EXTRACTED RECORDS:

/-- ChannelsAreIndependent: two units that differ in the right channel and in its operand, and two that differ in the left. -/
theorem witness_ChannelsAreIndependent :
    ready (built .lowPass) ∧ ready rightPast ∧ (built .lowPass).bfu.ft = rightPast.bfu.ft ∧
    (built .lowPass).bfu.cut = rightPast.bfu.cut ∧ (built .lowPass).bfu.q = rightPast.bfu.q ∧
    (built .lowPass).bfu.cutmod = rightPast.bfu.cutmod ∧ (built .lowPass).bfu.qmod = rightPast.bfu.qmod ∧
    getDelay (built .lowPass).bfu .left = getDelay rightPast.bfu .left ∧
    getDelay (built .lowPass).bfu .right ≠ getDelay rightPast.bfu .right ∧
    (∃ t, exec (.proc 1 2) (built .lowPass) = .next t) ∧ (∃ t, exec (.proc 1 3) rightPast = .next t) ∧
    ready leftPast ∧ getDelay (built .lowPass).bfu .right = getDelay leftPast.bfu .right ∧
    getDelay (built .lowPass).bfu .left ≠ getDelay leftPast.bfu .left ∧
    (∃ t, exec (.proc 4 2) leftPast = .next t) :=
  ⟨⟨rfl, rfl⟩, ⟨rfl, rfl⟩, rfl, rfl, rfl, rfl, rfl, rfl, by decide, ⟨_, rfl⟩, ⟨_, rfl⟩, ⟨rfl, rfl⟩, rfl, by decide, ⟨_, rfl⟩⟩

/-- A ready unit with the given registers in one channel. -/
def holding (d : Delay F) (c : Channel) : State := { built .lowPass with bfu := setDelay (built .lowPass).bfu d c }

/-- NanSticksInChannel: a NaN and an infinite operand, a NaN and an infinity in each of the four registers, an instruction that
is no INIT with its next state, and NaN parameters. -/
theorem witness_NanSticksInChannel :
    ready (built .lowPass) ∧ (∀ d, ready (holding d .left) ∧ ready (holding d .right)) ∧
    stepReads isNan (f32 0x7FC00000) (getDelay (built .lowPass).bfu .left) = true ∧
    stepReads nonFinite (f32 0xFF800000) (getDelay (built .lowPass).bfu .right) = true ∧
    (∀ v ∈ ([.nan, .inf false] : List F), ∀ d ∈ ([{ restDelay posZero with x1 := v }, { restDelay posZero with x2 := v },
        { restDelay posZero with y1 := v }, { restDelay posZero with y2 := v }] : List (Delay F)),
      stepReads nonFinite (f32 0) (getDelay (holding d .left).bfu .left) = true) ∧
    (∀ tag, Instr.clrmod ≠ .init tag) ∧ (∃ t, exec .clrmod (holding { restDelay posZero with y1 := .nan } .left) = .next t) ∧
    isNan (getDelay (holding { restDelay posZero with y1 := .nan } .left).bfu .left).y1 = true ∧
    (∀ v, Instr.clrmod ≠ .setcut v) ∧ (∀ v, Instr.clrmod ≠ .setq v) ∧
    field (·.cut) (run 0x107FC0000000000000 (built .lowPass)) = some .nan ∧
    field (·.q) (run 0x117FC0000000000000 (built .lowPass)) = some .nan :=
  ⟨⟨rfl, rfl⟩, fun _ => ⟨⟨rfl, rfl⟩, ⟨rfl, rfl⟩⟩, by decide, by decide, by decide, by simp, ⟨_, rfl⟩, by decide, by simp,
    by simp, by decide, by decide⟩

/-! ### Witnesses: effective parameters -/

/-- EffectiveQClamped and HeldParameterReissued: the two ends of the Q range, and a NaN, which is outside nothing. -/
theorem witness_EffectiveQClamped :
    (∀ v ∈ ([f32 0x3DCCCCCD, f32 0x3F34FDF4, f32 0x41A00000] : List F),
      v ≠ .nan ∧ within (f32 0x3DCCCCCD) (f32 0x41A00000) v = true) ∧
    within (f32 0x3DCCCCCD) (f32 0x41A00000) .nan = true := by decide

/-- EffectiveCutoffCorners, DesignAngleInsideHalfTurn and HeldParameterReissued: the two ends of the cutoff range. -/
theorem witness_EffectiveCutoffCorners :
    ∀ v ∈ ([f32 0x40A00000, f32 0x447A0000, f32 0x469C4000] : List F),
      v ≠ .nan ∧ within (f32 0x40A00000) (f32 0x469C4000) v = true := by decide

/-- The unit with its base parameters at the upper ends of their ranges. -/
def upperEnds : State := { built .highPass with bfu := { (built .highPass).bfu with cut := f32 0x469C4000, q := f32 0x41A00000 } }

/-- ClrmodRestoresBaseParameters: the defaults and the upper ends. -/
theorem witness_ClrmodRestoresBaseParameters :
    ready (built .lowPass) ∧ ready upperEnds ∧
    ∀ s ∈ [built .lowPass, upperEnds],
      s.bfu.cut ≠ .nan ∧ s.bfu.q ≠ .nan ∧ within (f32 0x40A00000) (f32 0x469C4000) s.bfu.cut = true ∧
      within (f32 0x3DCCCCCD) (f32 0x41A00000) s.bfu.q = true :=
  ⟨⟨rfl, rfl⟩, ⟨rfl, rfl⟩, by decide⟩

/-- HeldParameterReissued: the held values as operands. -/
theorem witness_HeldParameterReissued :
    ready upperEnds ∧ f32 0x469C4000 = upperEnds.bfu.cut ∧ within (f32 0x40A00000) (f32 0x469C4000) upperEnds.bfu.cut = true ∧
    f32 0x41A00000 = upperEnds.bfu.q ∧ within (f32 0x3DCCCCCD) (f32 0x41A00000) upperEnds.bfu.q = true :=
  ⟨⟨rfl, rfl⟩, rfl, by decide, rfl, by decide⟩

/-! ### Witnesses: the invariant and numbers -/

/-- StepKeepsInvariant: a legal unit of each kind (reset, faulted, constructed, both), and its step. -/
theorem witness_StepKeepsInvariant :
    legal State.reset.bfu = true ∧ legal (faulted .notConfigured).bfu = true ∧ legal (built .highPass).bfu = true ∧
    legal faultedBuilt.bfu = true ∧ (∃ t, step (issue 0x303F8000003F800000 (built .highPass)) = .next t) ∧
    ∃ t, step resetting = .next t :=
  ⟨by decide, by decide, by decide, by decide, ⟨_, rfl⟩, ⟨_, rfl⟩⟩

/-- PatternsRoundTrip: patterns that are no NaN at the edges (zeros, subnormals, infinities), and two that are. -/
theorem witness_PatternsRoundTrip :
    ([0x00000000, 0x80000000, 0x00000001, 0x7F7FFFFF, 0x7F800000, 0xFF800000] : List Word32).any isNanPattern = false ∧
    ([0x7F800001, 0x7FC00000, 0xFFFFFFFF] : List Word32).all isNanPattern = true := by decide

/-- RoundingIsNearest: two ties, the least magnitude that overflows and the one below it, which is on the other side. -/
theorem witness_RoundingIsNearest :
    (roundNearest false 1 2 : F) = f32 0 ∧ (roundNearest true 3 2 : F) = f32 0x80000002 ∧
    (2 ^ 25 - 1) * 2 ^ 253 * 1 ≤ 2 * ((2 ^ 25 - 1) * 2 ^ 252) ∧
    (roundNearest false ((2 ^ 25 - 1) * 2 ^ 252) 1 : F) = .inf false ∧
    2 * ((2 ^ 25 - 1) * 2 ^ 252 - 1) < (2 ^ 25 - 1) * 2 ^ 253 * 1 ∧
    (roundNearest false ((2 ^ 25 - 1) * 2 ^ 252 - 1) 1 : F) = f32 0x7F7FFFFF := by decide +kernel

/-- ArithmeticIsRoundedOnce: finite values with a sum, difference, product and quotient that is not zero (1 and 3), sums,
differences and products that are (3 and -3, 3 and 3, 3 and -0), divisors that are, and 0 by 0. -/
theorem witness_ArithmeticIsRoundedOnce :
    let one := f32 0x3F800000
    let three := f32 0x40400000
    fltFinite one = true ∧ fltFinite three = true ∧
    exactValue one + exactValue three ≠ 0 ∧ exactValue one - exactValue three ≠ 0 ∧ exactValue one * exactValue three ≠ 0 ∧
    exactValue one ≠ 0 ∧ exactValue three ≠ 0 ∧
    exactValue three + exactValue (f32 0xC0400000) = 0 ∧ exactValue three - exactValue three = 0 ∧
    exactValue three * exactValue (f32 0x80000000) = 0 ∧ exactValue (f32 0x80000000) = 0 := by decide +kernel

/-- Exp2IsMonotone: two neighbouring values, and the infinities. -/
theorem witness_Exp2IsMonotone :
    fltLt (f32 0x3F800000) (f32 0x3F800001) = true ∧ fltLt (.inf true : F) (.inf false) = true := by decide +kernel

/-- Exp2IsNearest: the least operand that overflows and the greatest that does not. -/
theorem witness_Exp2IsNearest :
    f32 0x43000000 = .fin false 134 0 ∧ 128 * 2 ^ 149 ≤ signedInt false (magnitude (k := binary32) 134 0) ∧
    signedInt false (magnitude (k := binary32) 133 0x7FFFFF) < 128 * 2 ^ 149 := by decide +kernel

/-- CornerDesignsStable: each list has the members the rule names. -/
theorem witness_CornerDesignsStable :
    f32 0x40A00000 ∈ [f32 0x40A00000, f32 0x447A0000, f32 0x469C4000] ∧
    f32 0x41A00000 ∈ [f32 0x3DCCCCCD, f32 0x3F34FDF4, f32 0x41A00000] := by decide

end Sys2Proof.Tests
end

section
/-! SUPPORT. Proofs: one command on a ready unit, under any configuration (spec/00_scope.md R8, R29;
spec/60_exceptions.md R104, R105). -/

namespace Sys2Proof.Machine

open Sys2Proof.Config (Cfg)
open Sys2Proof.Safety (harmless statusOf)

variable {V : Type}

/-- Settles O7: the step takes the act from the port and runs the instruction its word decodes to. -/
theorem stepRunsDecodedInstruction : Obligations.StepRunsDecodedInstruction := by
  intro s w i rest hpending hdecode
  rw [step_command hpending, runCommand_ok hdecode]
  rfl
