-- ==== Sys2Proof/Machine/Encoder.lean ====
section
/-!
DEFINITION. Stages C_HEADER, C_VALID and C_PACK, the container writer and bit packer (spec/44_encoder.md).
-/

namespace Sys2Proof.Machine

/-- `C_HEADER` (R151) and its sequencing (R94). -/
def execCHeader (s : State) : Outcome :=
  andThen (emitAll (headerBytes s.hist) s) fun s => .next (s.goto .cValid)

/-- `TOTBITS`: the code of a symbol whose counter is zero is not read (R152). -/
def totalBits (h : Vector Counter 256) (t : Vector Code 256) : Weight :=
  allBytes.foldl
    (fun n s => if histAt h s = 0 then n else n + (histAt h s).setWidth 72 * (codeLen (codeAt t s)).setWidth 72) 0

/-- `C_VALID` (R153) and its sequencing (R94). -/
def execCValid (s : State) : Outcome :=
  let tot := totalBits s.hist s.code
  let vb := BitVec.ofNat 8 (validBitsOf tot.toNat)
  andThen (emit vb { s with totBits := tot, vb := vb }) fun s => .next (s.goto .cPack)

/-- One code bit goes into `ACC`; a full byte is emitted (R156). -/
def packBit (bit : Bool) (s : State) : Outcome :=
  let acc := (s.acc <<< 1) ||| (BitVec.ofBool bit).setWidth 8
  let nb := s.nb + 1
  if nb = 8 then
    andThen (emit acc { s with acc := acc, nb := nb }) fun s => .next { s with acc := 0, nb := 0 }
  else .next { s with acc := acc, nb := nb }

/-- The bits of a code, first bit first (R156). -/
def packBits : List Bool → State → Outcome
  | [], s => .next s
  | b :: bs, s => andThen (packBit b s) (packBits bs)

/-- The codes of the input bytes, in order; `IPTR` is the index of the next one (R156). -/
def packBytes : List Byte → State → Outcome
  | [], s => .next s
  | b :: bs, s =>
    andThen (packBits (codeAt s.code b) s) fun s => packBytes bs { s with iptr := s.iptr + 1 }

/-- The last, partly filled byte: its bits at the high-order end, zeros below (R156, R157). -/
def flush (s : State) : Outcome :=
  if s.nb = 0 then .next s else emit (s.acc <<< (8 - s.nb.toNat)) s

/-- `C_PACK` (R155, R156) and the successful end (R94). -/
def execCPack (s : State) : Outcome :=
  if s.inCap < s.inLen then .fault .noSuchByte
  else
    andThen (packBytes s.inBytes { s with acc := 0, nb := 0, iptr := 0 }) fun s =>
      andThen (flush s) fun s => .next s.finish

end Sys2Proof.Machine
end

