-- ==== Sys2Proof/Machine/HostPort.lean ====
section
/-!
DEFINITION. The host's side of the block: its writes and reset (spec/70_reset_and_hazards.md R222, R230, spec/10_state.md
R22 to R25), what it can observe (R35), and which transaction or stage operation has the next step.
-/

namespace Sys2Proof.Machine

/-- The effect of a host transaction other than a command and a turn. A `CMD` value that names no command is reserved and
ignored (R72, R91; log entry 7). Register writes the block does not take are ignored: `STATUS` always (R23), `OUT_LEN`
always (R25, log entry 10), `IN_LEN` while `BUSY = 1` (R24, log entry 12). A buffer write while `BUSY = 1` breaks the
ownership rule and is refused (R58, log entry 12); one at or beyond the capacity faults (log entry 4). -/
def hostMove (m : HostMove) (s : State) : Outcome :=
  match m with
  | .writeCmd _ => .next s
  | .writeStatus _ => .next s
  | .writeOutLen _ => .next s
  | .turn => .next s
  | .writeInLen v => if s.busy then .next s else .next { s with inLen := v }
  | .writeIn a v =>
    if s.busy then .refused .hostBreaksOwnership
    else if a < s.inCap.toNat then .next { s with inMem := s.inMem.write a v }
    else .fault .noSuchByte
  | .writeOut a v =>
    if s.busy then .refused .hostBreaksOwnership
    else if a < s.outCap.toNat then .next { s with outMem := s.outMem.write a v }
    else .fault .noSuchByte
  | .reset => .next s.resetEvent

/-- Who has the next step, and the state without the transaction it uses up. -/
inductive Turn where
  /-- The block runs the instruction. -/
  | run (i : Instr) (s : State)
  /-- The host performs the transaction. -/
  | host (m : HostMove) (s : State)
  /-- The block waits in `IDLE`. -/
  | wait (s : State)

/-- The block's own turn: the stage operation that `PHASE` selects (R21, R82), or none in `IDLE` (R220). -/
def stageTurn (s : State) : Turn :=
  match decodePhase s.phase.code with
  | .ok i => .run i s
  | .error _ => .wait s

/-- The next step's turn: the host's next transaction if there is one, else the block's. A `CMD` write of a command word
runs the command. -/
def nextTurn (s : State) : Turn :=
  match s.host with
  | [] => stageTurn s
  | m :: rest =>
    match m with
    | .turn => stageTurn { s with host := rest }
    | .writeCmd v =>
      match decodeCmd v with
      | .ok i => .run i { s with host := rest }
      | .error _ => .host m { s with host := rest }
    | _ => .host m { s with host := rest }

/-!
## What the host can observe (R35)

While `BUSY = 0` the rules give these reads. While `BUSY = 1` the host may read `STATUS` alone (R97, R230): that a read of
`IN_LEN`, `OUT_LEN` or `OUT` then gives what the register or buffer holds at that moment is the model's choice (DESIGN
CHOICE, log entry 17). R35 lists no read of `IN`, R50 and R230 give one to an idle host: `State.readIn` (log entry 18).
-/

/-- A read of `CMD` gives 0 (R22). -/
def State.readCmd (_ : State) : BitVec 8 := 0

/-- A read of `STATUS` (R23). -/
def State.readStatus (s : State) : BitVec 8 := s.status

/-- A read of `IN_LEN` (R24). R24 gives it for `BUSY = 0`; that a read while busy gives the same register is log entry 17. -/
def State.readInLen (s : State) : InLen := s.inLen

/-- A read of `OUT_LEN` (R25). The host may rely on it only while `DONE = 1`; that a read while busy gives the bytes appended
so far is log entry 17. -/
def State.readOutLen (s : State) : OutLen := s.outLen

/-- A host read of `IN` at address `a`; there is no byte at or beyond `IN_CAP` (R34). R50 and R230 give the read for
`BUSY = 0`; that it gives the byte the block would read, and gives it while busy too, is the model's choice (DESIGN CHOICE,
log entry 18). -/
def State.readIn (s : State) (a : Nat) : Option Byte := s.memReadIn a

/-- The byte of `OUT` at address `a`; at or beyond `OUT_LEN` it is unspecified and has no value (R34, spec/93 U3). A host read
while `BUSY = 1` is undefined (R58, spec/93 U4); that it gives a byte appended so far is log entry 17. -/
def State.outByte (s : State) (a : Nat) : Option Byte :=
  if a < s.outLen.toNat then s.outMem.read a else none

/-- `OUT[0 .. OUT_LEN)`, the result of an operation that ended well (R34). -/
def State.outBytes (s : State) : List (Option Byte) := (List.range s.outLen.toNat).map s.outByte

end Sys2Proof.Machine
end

TASK PROMPT: Begin with the line above that has "rfl⟩, ⟨_, rfl⟩⟩" and continue through the line that has "([0x7F800001, 0x7FC00000, 0xFFFFFFFF]", setting each one down exactly. Stop there.

RESPONSE BOX:
  ⟨by decide, by decide, by decide, by decide, ⟨_, rfl⟩, ⟨_, rfl⟩⟩

/-- PatternsRoundTrip: patterns that are no NaN at the edges (zeros, subnormals, infinities), and two that are. -/
theorem witness_PatternsRoundTrip :
    ([0x00000000, 0x80000000, 0x00000001, 0x7F7FFFFF, 0x7F800000, 0xFF800000] : List Word32).any isNanPattern = false ∧
    ([0x7F800001, 0x7FC00000, 0xFFFFFFFF] : List Word32).all isNanPattern = true := by decide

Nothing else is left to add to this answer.